Однако успех «Федора», пьес Чехова, Ибсена, Горького и еще более блестящие рецензии о них мало помогали сборам театра. Они продолжали оставаться плохими до тех пор, пока театром не заинтересовался Вильгельм. Сначала в театр приехала кронпринцесса, потом императрица и наконец сам кайзер. В одно из воскресений нам сказали из дворца, что завтра, в понедельник, император просит дать для него «Царя Федора». А назначена была премьера «Штокмана». Приходилось отменить премьеру и заново продавать билеты на «Федора». Типографии в воскресенье закрыты, значит, и афиши о перемене выйдут поздно, в самый понедельник. Из конторы откровенно высказались в этом смысле во дворец. Однако спустя полчаса повторили просьбу кайзера все-таки дать завтра «Федора». Он, очевидно, знал свой Берлин лучше нас.

На афише, выпущенной на другой день, красной поперечной лентой было напечатано:

«По желанию императора», – и этого оказалось совершенно достаточно, чтобы все места в несколько часов были распроданы.
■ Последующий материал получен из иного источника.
-- ==== Sys2Proof/Machine/CipherOps.lean ====
section
/-!
DEFINITION. The cipher lanes' shared operations: pairs in service (R251, R254), the lines of a cipher request (R246-R249),
their release (R252), failure and abort (R256-R258), and the close of a stream (R250, R257).
-/
namespace Sys2Proof.Machine
open Sys2Proof

/-- A queue entry changed. -/
def State.setEnt (s : State) (k : Nat) (e : CEnt) : State :=
  { s with cipher := { s.cipher with ents := s.cipher.ents.set k e } }

/-- Event words of R256: port, master, tenant, STREAM, slot and the address in three words. -/
def CEnt.words (e : CEnt) : List Word :=
  [w16 e.port, w16 e.master.toNat, w16 e.tenant.toNat, w16 e.stream, w16 e.slot] ++ three e.addr

/-- The mode of a MODE code (R245). -/
def modeOf (m : BitVec 3) : CMode := if m = 1 then .xts128 else if m = 2 then .xts256 else if m = 3 then .gcm else .ctr
/-- The code of a mode (R245). -/
def modeCode : CMode → Nat | .xts128 => 1 | .xts256 => 2 | .gcm => 3 | .ctr => 4
/-- The key kind a mode needs (R245). -/
def modeKind : CMode → Nat | .xts128 => 1 | .xts256 => 2 | .gcm => 3 | .ctr => 3

/-- Pair p is in service: its half is powered and it is not fenced (R254, R255). -/
def State.pairOn (s : State) (p : Nat) : Bool := (if p < 24 then s.dom 8 else s.dom 9) && !bit s.cipher.fenced p
/-- The lowest-numbered pair in service of a list. -/
def State.pickPair (s : State) (l : List Nat) : Option Nat := l.find? (fun p => s.pairOn p)
/-- Pair p is in service and free (R251). -/
def State.pairFree (s : State) (p : Nat) : Bool := s.pairOn p && decide (s.cipher.busy.getD p 0 ≤ s.clk.now)

/-- The lowest-numbered free pair in service of a list; with every one occupied the lowest in service takes it next (log entry 28). -/
def State.nextPair (s : State) (l : List Nat) : Option Nat := match l.find? (fun p => s.pairFree p) with
  | some p => some p
  | none => s.pickPair l

/-- The pair a recomputation goes to: the other half first (R254). -/
def State.otherPair (s : State) (p : Nat) : Option Nat :=
  let half := fun h => (List.range 24).map (fun k => k + 24 * h)
  match s.nextPair (half (if p < 24 then 1 else 0)) with
  | some q => some q
  | none => s.nextPair ((half (if p < 24 then 0 else 1)).filter (fun q => q ≠ p))

/-- The segment of entry k at line `first` goes to a pair, which it occupies for 4 cycles a line (R251). -/
def State.runSeg (s : State) (k first p : Nat) (failedOn : Option Nat) : State :=
  match SMap.look s.cipher.ents k with
  | none => s
  | some e =>
    let lines := match e.segs.find? (fun g => g.first == first) with
      | some g => g.count
      | none => 0
    let s1 := s.setEnt k { e with segs := e.segs.map (fun g => if g.first = first then { g with pair := some p, failedOn := failedOn } else g) }
    { s1 with cipher := { s1.cipher with busy := s1.cipher.busy.set p (max s.clk.now (s.cipher.busy.getD p 0) + 4 * lines) } }

/-- Key bytes of a slot (R262). -/
def Slot.bytes (k : Slot) (from_ n : Nat) : List Byte := (bytesOf 64 k.key.toNat).drop from_ |>.take n
/-- Key1, or the kind-3 key. -/
def Slot.key1 (k : Slot) : List Byte := k.bytes 0 (if k.kind = 1 then 16 else 32)
/-- Key2 of the XTS kinds. -/
def Slot.key2 (k : Slot) : List Byte := if k.kind = 1 then k.bytes 16 16 else k.bytes 32 32

/-- Byte b of the range as received (R249). -/
def CEnt.inByte (e : CEnt) (b : Nat) : Byte :=
  match e.lns.find? (fun l => l.idx == b / 64) with
  | some l => lineByte l.d.data (b % 64)
  | none => 0

/-- Block i of the range as it leaves the lanes (R246-R248). -/
def CEnt.outBlock (e : CEnt) (k : Slot) (i : Nat) : List Byte :=
  match e.mode with
  | .gcm => xorBytes (rangeBlock e.inByte e.len i) (gcmStream k.key1 e.iv i)
  | .ctr => xorBytes (rangeBlock e.inByte e.len i) (ctrStream k.key1 e.iv i)
  | .xts128 => xtsOut e.dir k.key1 k.key2 e.iv (2 ^ (e.du + 9)) e.len e.inByte i
  | .xts256 => xtsOut e.dir k.key1 k.key2 e.iv (2 ^ (e.du + 9)) e.len e.inByte i

/-- Line k of the range as it leaves the lanes; bytes at LEN and beyond are 0 (R249). -/
def CEnt.outLine (e : CEnt) (sl : Slot) (k : Nat) : Line :=
  let bs := ((List.range 4).filter (fun j => decide (64 * k + 16 * j < e.len))).map (fun j =>
    let b := e.outBlock sl (4 * k + j)
    b ++ List.replicate (16 - b.length) 0)
  lineOfBytes bs.flatten

/-- First byte of the last XTS data unit (R246). -/
def CEnt.lastUnit (e : CEnt) : Nat := 2 ^ (e.du + 9) * ((e.len - 1) / 2 ^ (e.du + 9))

/-- A line holds part of the last 32 bytes of an XTS unit that uses stealing (R252): those that lie in the last unit. -/
def CEnt.stolen (e : CEnt) (k : Nat) : Bool :=
  (e.mode == .xts128 || e.mode == .xts256) && e.len % 16 != 0 && decide (max e.lastUnit (e.len - 32) / 64 ≤ k)

/-- The tag of the cipher request over its ciphertext (R247). -/
def CEnt.tagOf (e : CEnt) (sl : Slot) : BitVec 128 :=
  if e.dir then
    gcmTag sl.key1 e.iv e.len (fun b => match e.lns.find? (fun l => l.idx == b / 64) with
      | some l => lineByte l.out.data (b % 64)
      | none => 0)
  else gcmTag sl.key1 e.iv e.len e.inByte

/-- A line's poison as it leaves the lanes (R258). -/
def CEnt.poisonOut (e : CEnt) (k : Nat) : Bool :=
  let bad := fun j => e.lns.any (fun l => l.idx == j && l.d.poison)
  match e.mode with
  | .gcm => if e.dir then (List.range (k + 1)).any bad else e.poisoned
  | .ctr => bad k
  | .xts128 => bad k || (e.stolen k && e.lns.any (fun l => e.stolen l.idx && l.d.poison))
  | .xts256 => bad k || (e.stolen k && e.lns.any (fun l => e.stolen l.idx && l.d.poison))

/-- The request that goes to the home for an onward request (R15). -/
def Onward.toHome (o : Onward) (tile : Nat) (p : Port) (data : List PLine) : HReq :=
  { tile := tile, port := p, txid := o.txid, op := o.op, lines := o.lines, tenant := o.tenant, master := o.master, tag := o.tag,
    addr := o.addr, cls := o.cls, demoted := o.demoted, promoted := o.promoted, age := o.age, coherent := o.coherent, dirty := false, rage := 0,
    data := data }

/-- Settled lines of a cipher write, from line `first` on, go to their home (R251, R252; log entry 15): the whole request at once, or a piece of it
under a number of its own. A home that has since come to lie across a split or was fostered ends them here (R109, R236, R320). -/
def State.sendCipherWrite (s : State) (p : Port) (o : Onward) (first : Nat) (data : List PLine) (final : Bool) (cstat : Nat) (st : Status) : State :=
  let home := s.serves o.addr o.lines
  let gone := home ≠ s.t ∧ !bit s.repair.view home
  let o1 := { o with sent := final, cstat := if final then cstat else o.cstat, st := if st = .ok then o.st else st }
  if s.across home ∨ gone then
    if o.op = .writePosted then
      ((List.range (if st = .ok then data.length else 0)).foldl (fun a k => a.postedFail p o (first + k) (if gone then 3 else 6) s.t) s).pieceEnd p o1
    else s.pieceEnd p { o1 with st := if o1.st = .ok then (if gone then .poison else .partition) else o1.st }
  else
    let s1 := if o.share ∧ home ≠ o.home then (s.addShare o.home (-1)).addShare home 1 else s
    if first = 0 ∧ final then (s1.setOnward p { o1 with home := home }).sendRequest home (o.toHome s.t p data)
    else
      let txid := s1.sched.txid + 1
      (({ s1 with sched := { s1.sched with txid := txid } }).setOnward p
        { o1 with home := home, pieces := o.pieces ++ [(txid, first, data.length)] }).sendRequest home
          { o.toHome s.t p data with txid := txid, addr := o.addr + 64 * first, lines := data.length }

/-- The CSTAT that failure codes give (R259): the code itself; an entry without failure gives 0 or, at its end, 1 or 3. -/
def CEnt.cstat (e : CEnt) (final : Bool) : Nat :=
  match e.failed with
  | some c => if final || (e.mode == .gcm && !e.dir) || c = 6 then c else 0
  | none => if final || (e.mode == .gcm && !e.dir) then (if e.mode == .gcm && e.poisoned then 3 else 1) else 0

/-- Beats of a read's newly released lines, in line order (R252, R259). -/
def State.cipherBeat (s : State) (p : Port) (o : Onward) (e : CEnt) (first : Nat) (k : Nat) (st : Status) (tag : BitVec 128) : State :=
  match e.lns.find? (fun l => l.idx == k) with
  | none => s
  | some l =>
    let lastOfReq := k + 1 == first + o.lines
    let final := lastOfReq && e.lastTx == some o.txid
    let s1 := s.setOnward p { o with reserved := o.reserved - 1 }
    let b : Beat := { status := st, line := k - first, last := lastOfReq, corrected := l.corr && st == .ok, tag := o.tag, cresp := .none,
                      data := if st = .ok then l.out.data else 0, cstat := e.cstat final,
                      ctag := if final && st = .ok then tag else 0 }
    let s2 := if o.dropped then s1 else s1.pushBeat p b o.addr
    if lastOfReq then
      match (s2.port p).find o.txid with
      | some o2 => s2.endOnward p o2
      | none => s2
    else s2

/-- Bytes of line k that lie in the range. -/
def CEnt.lineLen (e : CEnt) (k : Nat) : Nat := min 64 (e.len - 64 * k)

/-- Status of a line of a failed stream (R256): KEY_EMPTY, CIPHER_FAIL; a free status for an aborted read beat. -/
def State.failStatus (s : State) (code : Nat) (dir : Bool) : Status :=
  if code = 5 then .keyEmpty else if code = 4 then .cipherFail else if dir then Config.freeStatus s.freeCount else .ok

/-- Released lines of a write leave the lanes for their home in line order (R252), and each line of a posted write that met KEY_EMPTY or CIPHER_FAIL
makes its record (R109, R256). -/
def State.leaveSeg (s : State) (k : Nat) (g : Seg) : State :=
  match SMap.look s.cipher.ents k with
  | none => s
  | some e =>
    if h : e.port < 32 then
      let p : Port := ⟨e.port, h⟩
      match (s.port p).find g.txid with
      | none => s
      | some o =>
        let at_ := fun (j : Nat) => e.lns.find? (fun l => l.idx == g.first + j)
        let sent := (List.range g.count).countP (fun j => match at_ j with | some l => l.sent | none => false)
        let ls := (((List.range g.count).drop sent).takeWhile (fun j => match at_ j with | some l => l.released | none => false)).filterMap at_
        if e.dir || ls.isEmpty then s
        else
          let c := e.failed.getD 0
          let mine := fun (l : CLn) => decide (g.first + sent ≤ l.idx) && decide (l.idx < g.first + sent + ls.length)
          let s1 := s.setEnt k { e with lns := e.lns.map (fun l => if mine l then { l with sent := true } else l) }
          let s2 := s1.sendCipherWrite p o sent (ls.map (fun l => l.out)) (sent + ls.length == g.count) (e.cstat (e.lastTx == some g.txid))
            (if c = 5 then .keyEmpty else if c = 4 then .cipherFail else .ok)
          if o.op = .writePosted ∧ (c = 5 ∨ c = 4) then
            (ls.filter (fun l => l.failed)).foldl (fun a l => a.postedFail p o (l.idx - g.first) c a.t) s2
          else s2
    else s

/-- A stream closes (R257): its entry is freed, and reads of it still at their homes keep the failure's outcome; 256 stands
for no entry. -/
def State.closeStream (s : State) (k : Nat) : State :=
  match SMap.look s.cipher.ents k with
  | none => s
  | some e =>
    let q := s.port e.port
    let code := e.failed.getD 6
    let st := s.failStatus code true
    ((s.setPort e.port { q with onward := q.onward.map (fun o =>
      if o.cent = some k ∧ isRead o.op then { o with cent := some 256, st := st, cstat := e.cstat (e.lastTx == some o.txid) } else o) }).draw).freeEnt k

/-- Lines settled are sent, segments wholly settled come off the entry's list, and the entry is freed at its end: a stream marked failed closes with
its LAST request (R257), another once its last response has entered the FIFO (R250). -/
def State.settleEnt (s : State) (k : Nat) : State :=
  match SMap.look s.cipher.ents k with
  | none => s
  | some e =>
    let s1 := e.segs.foldl (fun a g => a.leaveSeg k g) s
    match SMap.look s1.cipher.ents k with
    | none => s1
    | some e1 =>
      let done := fun (g : Seg) => (List.range g.count).all (fun j => e1.lns.any (fun l => l.idx == g.first + j && l.released))
      let s2 := s1.setEnt k { e1 with segs := e1.segs.filter (fun g => !done g) }
      if e1.failed.isSome && e1.lastTx.isSome then s2.closeStream k else s2.freeIfDone k

/-- A line released: its output, its bytes counted (R265), and for a read its beat. -/
def State.releaseLine (s : State) (k : Nat) (idx : Nat) : State :=
  match SMap.look s.cipher.ents k with
  | none => s
  | some e =>
    match e.lns.find? (fun l => l.idx == idx) with
    | none => s
    | some l =>
      let sl := s.slot e.slot
      let bad := e.poisonOut idx
      let out : PLine := if bad then ⟨l.d.data, true⟩ else ⟨e.outLine sl idx, false⟩
      let e1 := { e with lns := e.lns.map (fun x => if x.idx = idx then { x with out := out, released := true } else x),
                         poisoned := e.poisoned || (bad && e.mode == .gcm) }
      let s1 := (s.setEnt k e1).count 0x6402 5 (if bad then 0 else e.lineLen idx)
      if h : e.port < 32 then
        if e.dir then
          let p : Port := ⟨e.port, h⟩
          match (s1.port p).find l.txid, e1.segs.find? (fun g => g.txid == l.txid) with
          | some o, some g =>
            let tag := if e.mode == .gcm && idx + 1 == linesOf e.len && !e1.poisoned then e1.tagOf sl else 0
            s1.cipherBeat p o e1 g.first idx (if bad then .poison else .ok) tag
          | _, _ => s1
        else s1
      else s1

/-- The lines not yet released of an entry that fails, by their place in the range: of a read those whose request has all earlier lines here, so that its beats
keep ascending LINE order (R92). -/
def CEnt.toFail (e : CEnt) : List CLn :=
  let first := fun (l : CLn) => match e.segs.find? (fun g => g.txid == l.txid) with
    | some g => g.first
    | none => l.idx
  let next := fun (l : CLn) => !l.released && (!e.dir ||
    (List.range (l.idx - first l)).all (fun j => e.lns.any (fun x => x.txid == l.txid && x.idx == first l + j)))
  ((e.lns.filter next).foldl (fun (m : SMap CLn) l => SMap.set m l.idx l) []).map (fun x => x.2)

/-- Every line not yet released takes a failure's outcome (R256): writes are stored as poison with the data their write
carried, read beats return the failure's status, in order (R92); an aborted one's data is free where its status is OK (log entry 2). -/
def State.failLines (s : State) (k : Nat) : State :=
  match SMap.look s.cipher.ents k with
  | none => s
  | some e =>
    let open_ := e.toFail
    let e1 := { e with lns := e.lns.map (fun x => if !open_.any (fun l => l.idx == x.idx && l.txid == x.txid) then x else
      { x with out := ⟨if e.dir then Config.freeLine s.freeCount else x.d.data, true⟩, released := true, computed := true, failed := true }) }
    let s1 := s.setEnt k e1
    let s2 := if h : e.port < 32 then
        if e.dir then
          open_.foldl (fun a l =>
            match (a.port e.port).find l.txid, e1.segs.find? (fun g => g.txid == l.txid) with
            | some o, some g => a.draw.cipherBeat ⟨e.port, h⟩ o e1 g.first l.idx (a.failStatus (e.failed.getD 0) true) 0
            | _, _ => a) s1
        else s1
      else s1
    s2.settleEnt k

/-- A stream marked failed with a code, its unreleased lines settled (R256, R257). -/
def State.failStream (s : State) (k : Nat) (code : Nat) : State :=
  match SMap.look s.cipher.ents k with
  | none => s
  | some e => if e.failed.isSome then s else (s.setEnt k { e with failed := some code }).failLines k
Вильгельм приехал в русской форме. По внешности он оказался не таким, каким мы его представляли, судя по портретам. В действительности, он коренастый, небольшого роста, с довольно крупными рябинками на лице, с обыкновенными усами, чуть зачесанными кверху, – далеко не так утрированно, как это изображают на его портретах. Кайзер сидел на главном месте ложи, окруженный всей семьей, и держал себя непринужденно, поминутно обращался с вопросами то к одному, то к другому из бывших с ним в ложе или, наклоняясь из бельэтажа к партеру, делал сидевшим там актерам его театров мимические знаки одобрения, кивая в сторону сцены. Несколько раз он демонстративно аплодировал. Или он увлекающийся человек, или – хороший актер, думали мы. В антрактах нас, т. е. Владимира Ивановича и меня, вызывали в ложу к нему, и он задавал нам ряд вопросов делового характера, относящихся к театру. По окончании спектакля, после того как публика из театра уже разошлась, Вильгельм и обер-интенданты многих королевских театров еще долго оставались в ложе, продолжая расспрашивать нас по вопросам нашей специальности. Нам пришлось рассказывать подробно о всей нашей закулисной работе от «а» до «z», причем Вильгельм прерывал нас иногда и обращался к интендантам, указывая на то, что у них этого нет.

После посещения нашего театра Вильгельмом сборы наши поправились, и к концу наших гастролей, которые длились пять-шесть недель, мы уже имели не только художественный, но и материальный успех. Вслед ему явились подношения и чествования. Нас приветствовали и немецкие артисты, и отдельные общества и лица, и русская колония. Но особенное впечатление произвели на нас два приема и обеда: один из них происходил в небольшой квартире старика Хаазе, другой был дан нам знаменитым писателем Гауптманом. Чтобы не нарушать хода домашней жизни, берлинцы устраивают обычно торжественные обеды в ресторанах или гостиницах. Только в тех случаях, когда кому-либо хотят оказать особую честь и гостеприимство, устраивается прием и обед у себя на дому, что, естественно, вызывает большие хлопоты и расходы. Этой-то чести и удостоился наш театр. Хаазе был так увлечен нашими спектаклями, что пригласил в свою небольшую квартиру весь театральный Берлин, – по паре актеров (мужчину и женщину) от каждого из главнейших берлинских театров. На торжестве присутствовали также бывшие артисты мейнингенской труппы, съехавшиеся тогда для репетиции пьесы юбилейного спектакля в честь старого мейнингенского герцога. Зная мое отношение к знаменитой труппе, старик Хаазе хотел доставить мне удовольствие, познакомив меня с артистами, игрой которых в свое время я любовался. В многочисленных речах мы обменялись благодарностями, а после ужина меня посадили среди актеров и заставили шаг за шагом рассказать весь ход нашей сценической работы. Этот трудный и сложный доклад производился на немецком языке, который я к тому времени основательно позабыл. Об этом исключительном по радушию приеме ветерана немецкой сцены и его милой супруги я сохраняю самое теплое воспоминание.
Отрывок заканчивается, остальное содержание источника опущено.